Friday, September 29, 2006

Retro Retail Video - "Buying Food"

Buying Food (1950)

Here's a vintage educational short to watch before you head out to the supermarket next time. Take notes, and beware that impulse buying!

This was originally produced by the Centron Corporation, for Young America Films, and is a home management guide to sensible food shopping. At least, it was all supposed to be sensible back then anyway. Whether or not the strategies still are today, is up to you to decide.

Basically it's the kind of creaky old 16mm film we used to fall asleep to (while we drooled on our desks) in school. But heck, if you can manage to stay awake now, it actually still has some handy tips that, it turns out, are really pretty timeless.

Note: Video is Flash format. If you don't see it, you must temporarily disable your ad-blocking programs.


Anonymous Anonymous said...

Check out Henry and his old lady's bowling ball and pin S&P shakers. Classic!

Fri Sep 29, 04:52:00 PM  
Blogger Cora said...

Oystery, cakes and a turnip type thing (looks like what we call "Steckr├╝be") - what was Henry thinking?

Actually, a lot of this advice, e.g. stick to a grocery list, read labels, check sizes, is still around today, though I miss the old standby of "the product in the middle of the shelf is always the most expensive". And homecanning has gone out of fashion, probably for the better, considering how much of the stuff tasted.

Notable by its absence were references to nutrition and ecological concerns. For example, the "Buy in season" advice is still around today, but as much for ecological as for economic reasons. And "Read the label" is usually done for health reasons, i.e. to check the ingredient list for additives. Also notable is that there was no mention that fresh and frozen foods contains more vitamins than canned or dried foods, whereas modern advice would certainly include this fact.

Utterly shocking was the advice to buy low quality meat, though. Maybe it is because Germany has just gone through a meat scandal, but currently the advice would be "Buy the best possible meat" rather than "Buy the lowest quality that's still edible".

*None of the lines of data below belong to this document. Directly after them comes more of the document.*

/-- The least-loaded of some channels, the lower on a tie (R273). -/
def coolest (load : SMap Nat) (chs : List Nat) : Option Nat :=
  chs.foldl (fun best ch => match best with
    | none => some ch
    | some b => if SMap.get 0 load ch < SMap.get 0 load b then some ch else some b) none

/-- One row picked for migration (R273, R275): its move begins, or migration of its table stops. -/
def Chip.pickMove (c : Chip) (x : Track) (load : SMap Nat) : Chip × SMap Nat × Bool :=
  let known := c.emb.remap.any (fun m => m.table = x.table ∧ m.row = x.row)
  let new := (c.emb.moves.filter (fun m => !(c.emb.remap.any (fun q => q.table = m.table ∧ q.row = m.row)))).length
  let spare := fun ch => (c.freeSpare x.table ch).map (fun p => (ch, p))
  match (coolest load ((List.range 96).filter (fun ch => (c.freeSpare x.table ch).isSome))).bind spare with
  | none => ({ c with emb := { c.emb with stopped := x.table :: c.emb.stopped } }, load, false)
  | some (ch, p) =>
    if known = false ∧ 65536 ≤ c.emb.remap.length + new then
      ({ c with emb := { c.emb with stopped := x.table :: c.emb.stopped } }, load, false)
    else
      let src := (c.rowPlace x.table x.row).1
      let load1 := SMap.set load src (SMap.get 0 load src - x.count)
      ({ c with emb := { c.emb with
          moves := c.emb.moves ++ [{ table := x.table, row := x.row, channel := ch, place := p }],
          usedSpare := (x.table, ch, p) :: c.emb.usedSpare } },
       SMap.set load1 ch (SMap.get 0 load1 ch + x.count), true)

/-- Rows picked one after another, up to MIGR_BATCH (R273). -/
def pickMoves (sources : List Nat) (hot : List (Nat × Nat)) : List Track → Nat → Chip → SMap Nat → Chip
  | [], _, c, _ => c
  | x :: t, n, c, load =>
    if n = 0 then c
    else if bit (c.table x.table).cfg 60 && (c.rowPlace x.table x.row).1 ∈ sources && (x.table, x.row) ∉ hot && x.table ∉ c.emb.stopped &&
        !(c.emb.moves.any (fun m => m.table = x.table ∧ m.row = x.row)) then
      let r := c.pickMove x load
      pickMoves sources hot t (if r.2.2 then n - 1 else n) r.1 r.2.1
    else pickMoves sources hot t n c load

/-- The end of a measurement epoch (R271, R273). -/
def Chip.measEnd (c : Chip) : Chip :=
  if !c.measuring then c
  else
    let rows := sortTracks c.emb.tracker
    let hot := c.hotSet rows
    let load := c.emb.load
    let total := (List.range 96).foldl (fun n ch => n + SMap.get 0 load ch) 0
    let ratio := bits c.emb.ctrl 31 24
    let sources := if ratio = 0 then [] else (List.range 96).filter (fun ch => total * (64 + ratio) < SMap.get 0 load ch * 96 * 64)
    let c1 := { c with emb := { c.emb with
      hot := hot, hotBad := [], tracker := [], load := [], shload := load.map (fun p => (p.1, w64 p.2)) } }
    pickMoves sources hot rows (bits c.emb.ctrl 23 16) c1 load

/-- MEAS_EPOCH_END (R271, R273). -/
def execMeasEpochEnd (s : State) : Host.Outcome State Fault Refusal := s.run (fun c => c.measEnd)

/-- The oldest move commits (R274, R275): the slice is in its new slot, the Remap Directory names it, and a spare slot that the row
leaves is free. -/
def Chip.commitMove (c : Chip) : Chip :=
  match c.emb.moves with
  | [] => c
  | m :: rest =>
    let tb := c.table m.table
    let s := tb.slice c.groupSize
    let from_ := c.placeOffsets m.table (c.rowPlace m.table m.row) s
    let to_ := c.placeOffsets m.table (m.channel, m.place) s
    let old := c.emb.remap.find? (fun x => x.table = m.table ∧ x.row = m.row)
    let c1 := c.put (to_.zip (from_.map (fun o => Mem.read c.mem o)))
    let c2 := c1.setTable m.table { tb with version := tb.version + 1 }
    { c2 with emb := { c2.emb with
        moves := rest,
        remap := m :: c2.emb.remap.filter (fun x => ¬ (x.table = m.table ∧ x.row = m.row)),
        usedSpare := match old with
          | none => c2.emb.usedSpare
          | some o => c2.emb.usedSpare.filter (fun u => u ≠ (o.table, o.channel, o.place)) } }

/-- MIGRATION_COMMIT (R274). -/
def execMigrationCommit (s : State) : Host.Outcome State Fault Refusal := s.run (fun c => c.commitMove)

end Sys2Proof.Machine
end

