-- ==== Sys2Proof/Machine/Transit.lean ====
section
/-! DEFINITION. Messages in flits (R471), what a router does with a message for another package (R463 to R465, R474, R476), waypoints
(R469), and how a message that reaches its package is dispatched. -/

namespace Sys2Proof.Machine

/-! Flits. -/

/-- VC of a flit. -/
def flitVc (f : List Byte) : Nat := fieldB f 6 1 % 8
/-- DCLASS of a flit. -/
def flitClass (f : List Byte) : Nat := fieldB f 6 1 / 8 % 2
/-- FRAG of a flit. -/
def flitFrag (f : List Byte) : Nat := fieldB f 6 1 / 16 % 4

/-- The message in a flit (R437, R471): the reads carry no data. -/
def msgOfFlit (f : List Byte) : Msg :=
  let t := fieldB f 7 1
  let n := fieldB f 0x1E 1
  { mtype := BitVec.ofNat 8 t, dest := BitVec.ofNat 12 (fieldB f 8 2), src := BitVec.ofNat 12 (fieldB f 0xA 2),
    addr := w64 (fieldB f 0x10 8), lockTag := BitVec.ofNat 32 (fieldB f 0x18 4), txn := BitVec.ofNat 16 (fieldB f 0x1C 2),
    len := BitVec.ofNat 8 n, cause := BitVec.ofNat 8 (fieldB f 0x1F 1), position := w64 (fieldB f 0x20 8),
    final := BitVec.ofNat 16 (fieldB f 0x28 2), ctx := BitVec.ofNat 32 (fieldB f 0x2C 4),
    data := if t = 0x01 ∨ t = 0x03 ∨ t = 0x05 then [] else sliceB f 0x30 (if n % 64 = 0 then 64 else n % 64) }

/-! Routers. -/

/-- Whether a router on the direct route from p to d stands at q, within a number of hops. -/
def Chip.onRoute (c : Chip) (d q : Nat) : Nat → Nat → Bool
  | 0, _ => false
  | n + 1, p =>
    if p = q then true
    else if p = d then false
    else
      match c.direct p d with
      | some h => if h.1 < 6 then c.onRoute d q n (c.neighbour p h.1) else false
      | none => false

/-- NET_CONF.COMBINE (R478). -/
def Chip.combining (c : Chip) : Bool := bit c.net.conf 0

/-- Whether a waiting flit is the sibling of a chunk of a collective (R474, R494). -/
def flitSibling (m : Msg) (f : List Byte) : Bool :=
  let q := msgOfFlit f
  flitFrag f = 0 && q.mtype = m.mtype && q.addr = m.addr && q.lockTag = m.lockTag && (chunkOf q).sibling (chunkOf m)

/-- A chunk combined with the flit of its sibling (R474). -/
def Chip.combineFlit (c : Chip) (m : Msg) (f : List Byte) : List Byte :=
  let a := chunkOf (msgOfFlit f)
  let b := chunkOf m
  let k := if a.node % 2 = 0 then a.combine b else b.combine a
  let q := { c.chunkMsg (Msg.name m) (Msg.root m) m.ctx.toNat k with src := m.src, dest := m.dest, lockTag := m.lockTag, final := m.final }
  flitOf q 2 (flitClass f) 0 q.txn.toNat q.data

/-- The first element that passes a test, changed. -/
def mapFirst {α : Type} (p : α → Bool) (f : α → α) : List α → List α
  | [] => []
  | a :: t => if p a then f a :: t else a :: mapFirst p f t

/-- Chunks that wait in this router for a sibling or for their turn: each takes one of its 4,096 combining entries (R474). -/
def Chip.chunksWaiting (c : Chip) : Nat :=
  (c.links.map (fun q => (q.2.txq.map (fun p => (p.2.filter (fun f => fieldB f 7 1 = 0x21 || fieldB f 7 1 = 0x22)).length)).sum)).sum

/-- Flits leave on a link for another package; a chunk meets its sibling among the flits that wait there, while the entries suffice. -/
def Chip.relayOn (c : Chip) (n port dclass : Nat) (m : Msg) : Chip :=
  match vcOf m.mtype.toNat with
  | none => c
  | some vc =>
    let k := c.link n
    match (if c.combining && (m.mtype = 0x21 || m.mtype = 0x22) && c.chunksWaiting ≤ 4096 then
        k.txq.find? (fun p => p.2.any (flitSibling m)) else none) with
    | some p => (c.setLink n { k with txq := SMap.set k.txq p.1 (mapFirst (flitSibling m) (c.combineFlit m) p.2) }).netCount 4 1
    | none => (c.setLink n (k.offer port vc (flitsOf m vc dclass))).emit (.net m)

/-- DCLASS of a hop (R465): 1 on the dateline link of its dimension and after it in the same dimension; where a message came from no link,
its class is 0 before the hop. -/
def Chip.hopClass (c : Chip) (dir : Nat) (came : Option (Nat × Nat)) : Nat :=
  if c.dateline c.self dir then 1
  else
    match came with
    | some (n, cls) => if n / 4 / 2 = dir / 2 then cls else 0
    | none => 0

/-- The input port of a message: the link that it came by, or this package (R467). -/
def portOf (came : Option (Nat × Nat)) : Nat := (came.map (fun x => x.1)).getD ownPort

/-- A message goes on by the Route Table entry of its DEST, over the link that R464 names; one whose link is down, or that has no
route, is discarded and counted. -/
def Chip.relay (c : Chip) (came : Option (Nat × Nat)) (m : Msg) : Chip :=
  let d := m.dest.toNat
  let vc := (vcOf m.mtype.toNat).getD 0
  let r := c.route d
  let ls := c.setLinks c.self r.dir
  match ls[(m.src.toNat + 3 * d + vc) % ls.length]? with
  | none => c.netCount 3 (flitsOf m vc 0).length
  | some n => if (c.link n).up then c.relayOn n (portOf came) (c.hopClass r.dir came) m else c.netCount 3 (flitsOf m vc 0).length

/-! Merging of slice reads (R269, R476). -/

/-- A slice read of one row in transit: it joins one from another package that is unanswered, or goes on; a router can copy only an
answer that it carries, so it remembers a read whose answer passes here. -/
def Chip.mergeRead (c : Chip) (came : Option (Nat × Nat)) (m : Msg) : Chip :=
  if c.merging && m.len.toNat = 8 && m.cause = 0 then
    match c.openRead m with
    | some e => c.joinRead e m
    | none =>
      if c.onRoute m.src.toNat c.self 64 m.dest.toNat then (c.noteRead m).relay came m else c.relay came m
  else c.relay came m

/-- Whether an answer settles a merged slice read: SLICE_DATA, or the REFUSE of a slice read, which is told by its LEN of 8. -/
def Merge.answered (e : Merge) (m : Msg) : Bool :=
  (m.mtype = 0x51 || (m.mtype = 0x1F && m.len = 8)) &&
  e.table = bits m.addr 5 0 && e.row = m.position.toNat && e.member = m.src.toNat && e.first = m.dest.toNat

/-- An answer to a slice read is copied to each requester that waits here (R269, R279, R476), this package among them. An answer that a
sibling gave this package for others goes out in this package's name. -/
def Chip.copyAnswer (c : Chip) (m : Msg) (serve : Msg → Chip → Chip) : Chip :=
  match c.conf.merges.find? (fun e => e.answered m) with
  | none => c
  | some e =>
    let c1 := { c with conf := { c.conf with merges := c.conf.merges.erase e } }
    e.requesters.foldl (fun c q =>
      let a := { m with dest := BitVec.ofNat 12 q.1, ctx := BitVec.ofNat 32 q.2, src := if e.relayed then BitVec.ofNat 12 c.self else m.src }
      if q.1 = c.self then serve a c else if e.relayed then c.send a else c.relay none a) c1

/-- A message for another package passes through; a copy of its answer for this package is served here. -/
def Chip.transit (c : Chip) (came : Option (Nat × Nat)) (m : Msg) (serve : Msg → Chip → Chip) : Chip :=
  if m.mtype = 0x06 then c.mergeRead came m
  else if m.mtype = 0x51 || m.mtype = 0x1F then (c.copyAnswer m serve).relay came m
  else c.relay came m

/-! Waypoints (R469). -/

/-- Whether a message stands at its waypoint: VIA names another final destination. -/
def Chip.atWaypoint (c : Chip) (m : Msg) : Bool := m.final.getLsbD 15 && m.final.toNat % 4096 ≠ c.self

/-- A message that reached this package: its own meaning here, the forwarding buffer of a waypoint, or the way on. -/
def Chip.arrive (c : Chip) (came : Option (Nat × Nat)) (m : Msg) (serve : Msg → Chip → Chip) : Chip :=
  if m.dest.toNat ≠ c.self then c.transit came m serve
  else if c.atWaypoint m then { c with net := { c.net with via := c.net.via ++ [m] } }
  else serve m c

/-- The HUB of a waypoint sends a message on, unchanged but for DEST and DCLASS 0, and counts its flits. -/
def Chip.reinject (c : Chip) (m : Msg) : Chip :=
  if m ∈ c.net.via then
    let c1 := { c with net := { c.net with via := c.net.via.erase m } }
    (c1.netCount 6 (flitsOf m 0 0).length).relay none { m with dest := BitVec.ofNat 12 (m.final.toNat % 4096) }
  else c

/-- WAYPOINT_REINJECT (R469). -/
def execWaypointReinject (m : Msg) (s : State) : Host.Outcome State Fault Refusal := s.run (fun c => c.reinject m)

end Sys2Proof.Machine
end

Funny, though, that the film cannot resist warning about the dangers of raw milk, even though those dangers are grossly exaggerated, i.e. if you keep raw milk or a raw milk product like cheese well cooled, the risk is negligible. Still, those were the days when you could still buy raw milk at the supermarket. Nowadays, you'd have to go directly to the farmer.

Plus, thank to this film, I finally know what those beans are called in English.

Fri Sep 29, 06:16:00 PM  
Blogger hushpuppy said...

I loved the organ music. It reminded me of going out to the ballpark in the days before they played records over the sound system.

Interesting to me, even 56 years ago, they were using the Stupid White Guy as illustration for doing something idiotic. Look at today's commercials; he's still out there, being a doofus, forever being saved from his own dumbness by his long-suffering wife.

Fri Sep 29, 07:16:00 PM  
Blogger Chris Sobieniak said...

Still quite centered on what a woman's occupation is like if already married! Not that concerned about it myself, but I have to settle for that mindset when I watch these!

Noticed a supermarket see see in one shot is an IGA type. Remember going to one of those up in Michigan once.

Giving the mention of impulse buying, I don't think we have yet to learn that lesson well when it comes to non-food related items. Obviously the mall had been the big instigator of that, but also the mindless products you see at gas station food marts like those laser pointers and novelty lighters.

Aside from the quantity of an item to suite particular families, I often have to shake my head in disbelief at places like Costco, but then, I assume people just don't care either way!

Do they still sell Grade C string beans? :-)

Being reminded of one of the times that MST3K showed a Young America film as a short before a film, and one of the guys crack a joke about how the eagle's eye at the end looks like the Communist hammer and sickle! After noticing that, it's hard for me not to notice whenever that comes up like in this film!

Watching stuff like this reminds me of the experience I had in having to be in junior high back in the early 90's, and subjected to watch a worn-out 16mm print from the 70's on proper hygene tips that had guys in afros learning how to get the most out of common household items instead of impulsively buying products like deordorant and toothpaste. Essentially it encourages the old standby things my mom would tell me about like using baking soda as toothpaste or soap for something else and what-not. Nowadays this is all meaningless with the products available to us that makes it less trivial we ever need to bother doing something like that again.

Sat Sep 30, 04:24:00 PM  
Blogger Cora said...

I did notice the hammer and sickle, and I have never seen MT3K. Thought it was just me, though.

And the baking soda as toothpaste advice is still around. Tastes awful, though.

Sat Sep 30, 06:04:00 PM  
Blogger Chris Sobieniak said...

And the baking soda as toothpaste advice is still around. Tastes awful, though.

It doesn't if you get the store-bought type! :-)

Sat Sep 30, 07:03:00 PM  
Anonymous Anonymous said...

Didn't they have refrigerators back in the 1950s??